= Massachusetts Executive Office of Public Safety and Security =

Government organization in Massachusetts

The Massachusetts Executive Office of Public Safety and Security is a Commonwealth of Massachusetts organization whose focus is the protection of individuals, groups or environment issues which will, subsequently, affect individuals or groups health or well being. As an executive agency, the Office is managed by a Commissioner who is appointed by the Governor.

==Department of Public Safety==
The Department of Public Safety (DPS), a regulatory, licensing and inspection agency, charged with the oversight of numerous activities, businesses, and professions, reports directly to the secretary of the Executive Office of Public Safety and Security. The Department of Public Safety provides administrative and legal assistance to the following boards and commissions.

===The Architectural Access Board: (AAB)===
A regulatory agency within the Massachusetts Office of Public Safety. Its legislative mandate states that it shall develop and enforce regulations designed to make public buildings accessible to, functional for, and safe for use by persons with disabilities

===Amusements===
All amusement devices in Massachusetts must be licensed and are regulated and inspected by the Department of Public Safety Each amusement device, including inflatable devices, must be registered with the Department annually and inspected according to the regulations.

===Board of Building Regulations and Standards===
The Department of Public Safety’s Board of Building Regulations and Standards (BBRS) requires an individual who supervises building construction for certain building types to be licensed as a Construction Supervisor. Candidates for the Construction Supervisor License (CSL) must first demonstrate at least 3 years of experience in building construction or design in order to be considered eligible for the exam. BBRS is authorized by law to adopt building code regulations, administer provisions of the code and operate various construction related programs.

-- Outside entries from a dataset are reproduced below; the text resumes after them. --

/-- Settles O8: outside IDLE the rule of START is `flag SEQ`; in IDLE it is held, begins a run, or raises the configuration
error, by the request and the selector. -/
theorem startBeginsRun : Obligations.StartBeginsRun := by
  refine ⟨encode_start, by decide, fun sel s ha h0 => ?_, fun sel s h0 hp => ?_, fun sel s => exec_start_of_valid,
    fun sel s => exec_start_of_invalid, _, exec_start_of_valid rfl rfl (by decide), ?_⟩
  · exact exec_of_flagSeq ha (startRule_of_not_idle sel h0)
  · rw [exec_eq_accept, accept_of_held _ h0 hp]
  · decide +kernel

/-! ## ACK (R103) -/

theorem ackRule_of_end {s : State} (h : s.st = 3#3 ∨ s.st = 4#3) : ackRule s = s.clearRun := if_pos h

/-- `ClearRun` (10_state.md R37) with every register written out. -/
theorem clearRun_eq (s : State) :
    s.clearRun = { s with
      st := 0, sel := 0, half := false, r1 := 0, pcnt := 0, bgen := 0, acc := 0, audit := Vector.replicate 52 0
      rawlen := 0, dig0 := 0, candlen := 0, outlen := 0, out := Vector.replicate 32 0, ecode := 0 } := by
  rw [State.clearRun, ofBits_zeros]
  rfl

theorem exec_ack_of_end {s : State} (h : s.st = 3#3 ∨ s.st = 4#3) : exec .ack s = .next s.consume.clearRun := by
  have ha : Accepts s := by rcases h with h | h <;> exact accepts_of_ne_idle (by simp [h]) (by simp [h])
  rw [exec_of_accepts _ ha, instrRule, ackRule_of_end (s := s.consume) h]

/-- `ClearRun` leaves ABT and HPEND, which STATUS then shows alone (20_memory.md R57). -/
theorem statusByte_clearRun {s : State} (ha : s.abt = false) (hp : s.hpend = false) : s.clearRun.statusByte = 0x00 := by
  have hshows : s.clearRun.statusByte = 0#1 ++ 0#1 ++ BitVec.ofBool s.abt ++ BitVec.ofBool s.hpend ++ 0#1 ++ 0#3 := rfl
  rw [hshows, ha, hp]
  decide

/-- Settles O10: in DONE and ERROR the rule of ACK is `ClearRun`, elsewhere `flag SEQ`; the invariant has ABT and HPEND
at 0 in DONE, so STATUS reads 0 after it. -/
theorem ackClearsEndState : Obligations.AckClearsEndState := by
  refine ⟨by decide, fun s hend => ?_, fun s ha hend => ?_, fun s t hi h3 h => ?_⟩
  · rw [exec_ack_of_end hend, clearRun_eq]
    rfl
  · exact exec_of_flagSeq ha (ackRule_of_not_end hend)
  · rw [exec_ack_of_end (.inl h3)] at h
    injection h with h
    subst h
    exact statusByte_clearRun (hi.abt_eq_false (by simp [h3])) (hi.hpend_eq_false (by simp [h3]) (by simp [h3]))

end Sys2Proof.Machine
end

section
/-! PROOF. The symbol of a pair and its five bits (41_collect.md R124, R130). -/

namespace Sys2Proof.Machine

theorem digitCount_le_iff {c : Nat} (hc : c ≠ 0) (w : Nat) : digitCount c ≤ w ↔ c < 2 ^ w := by
  rw [digitCount, if_neg hc, Nat.succ_le_iff, Nat.log2_lt hc]

/-- The numeral of a number below 32 is padded to 5 digits. -/
theorem bin5_of_lt {c : Nat} (h : c < 32) : bin5 c = numeral 5 c := by
  rcases eq_or_ne c 0 with rfl | hc
  · rfl
  · rw [bin5, max_eq_left ((digitCount_le_iff hc 5).2 h)]

/-- The numeral of a number from 32 up to 63 has six digits, and is not cut (00_scope.md R10). -/
theorem bin5_of_ge {c : Nat} (h : 32 ≤ c) (h' : c < 64) : bin5 c = numeral 6 c := by
  have hc : c ≠ 0 := by omega
  have hle : digitCount c ≤ 6 := (digitCount_le_iff hc 6).2 h'
  have hgt : ¬digitCount c ≤ 5 := mt (digitCount_le_iff hc 5).1 (by omega)
  rw [bin5]
  congr 1
  omega

theorem numeral_injective {w c e : Nat} (hc : c < 2 ^ w) (he : e < 2 ^ w) (h : numeral w c = numeral w e) : c = e := by
  rw [numeral_eq_bitsOf, numeral_eq_bitsOf] at h
  have hnat := congrArg BitVec.toNat (bitsOf_injective h)
  rwa [BitVec.toNat_ofNat, BitVec.toNat_ofNat, Nat.mod_eq_of_lt hc, Nat.mod_eq_of_lt he] at hnat

theorem sym5_of_lt (p : Config.SymOvf) {c : Nat} (h : c < 32) : sym5 p c = numeral 5 c := by
  cases p with
  | prefix5 => rw [sym5, bin5_of_lt h, List.take_of_length_le (by simp)]
  | low5 => rw [sym5, Nat.mod_eq_of_lt h, bin5_of_lt h]

/-- PREFIX5 drops the last of the six digits. -/
theorem sym5_prefix5_of_ge {c : Nat} (h : 32 ≤ c) (h' : c < 64) : sym5 .prefix5 c = numeral 5 (c / 2) := by
  rw [sym5, bin5_of_ge h h', numeral_add 5 1, List.take_left' (length_numeral 5 _), pow_one]

/-- LOW5 drops the first of the six digits. -/
theorem sym5_low5_of_ge {c : Nat} (h : 32 ≤ c) (h' : c < 64) : sym5 .low5 c = numeral 5 (c - 32) := by
  have hmod : c % 32 = c - 32 := by omega
  rw [sym5, hmod, bin5_of_lt (by omega)]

===Board of Elevator Regulations===
A division of the state public safety department, The Board of Elevator Regulations, has eight members who are appointed to serve by the Governor of the Commonwealth of Massachusetts. The Board of Elevator Regulations regulates the construction, installation, alteration and operation of all elevators in Massachusetts. The term “elevator” includes moving stairways, dumbwaiters, moving walkways, material lifts, vertical reciprocating conveyors, and dumbwaiters with automatic transfer devices, wheelchair lifts, automatic people movers and other associated devices that are commonly included within the elevator industry. All elevator constructors, maintenance people, repairpeople, and operators must be licensed by the Board.

===Engineering===
The Engineering division is responsible for the inspection of boilers, pressure vessels, and other equipment or devices for conformance to safety laws, standards, rules and regulations. The inspectors of this division are also responsible for the safe operation of amusement rides, horse-drawn carriages, and bungee jumping. In addition to ensuring compliance with safety laws, rules and regulations, it is the responsibility of the inspectors to examine people for the following licenses: Power plant engineers and firemen, oil burner technicians, refrigeration technicians, heavy equipment and hoisting operators, sprinkler fitters, pipe fitters, nuclear power plant operators.

===Trenches===
In addition to the permit and local permitting authority requirements mandated by statute, the trench safety regulations require that all excavators, whether public or private, take specific precautions to protect the general public and prevent unauthorized access to unattended trenches. Accordingly, unattended trenches must be covered, barricaded or backfilled.

===Licensing===
The Department of Public Safety issues licenses in the following areas: Amusement and Entertainment, Architectural Access Board, Change of Address Form, Concrete Field Testing Technician, Construction Supervisor License, Elevators, Engineers, Hoisting, Inspector of Pressure, Vessel License, Native Lumber Producers, Nuclear Plants, Oil Burners, Pipe Fitters, Public Warehouse, Refrigeration, S-License (Security), Sprinklers, Tramways, Inspection Applications, and Ticket Resellers.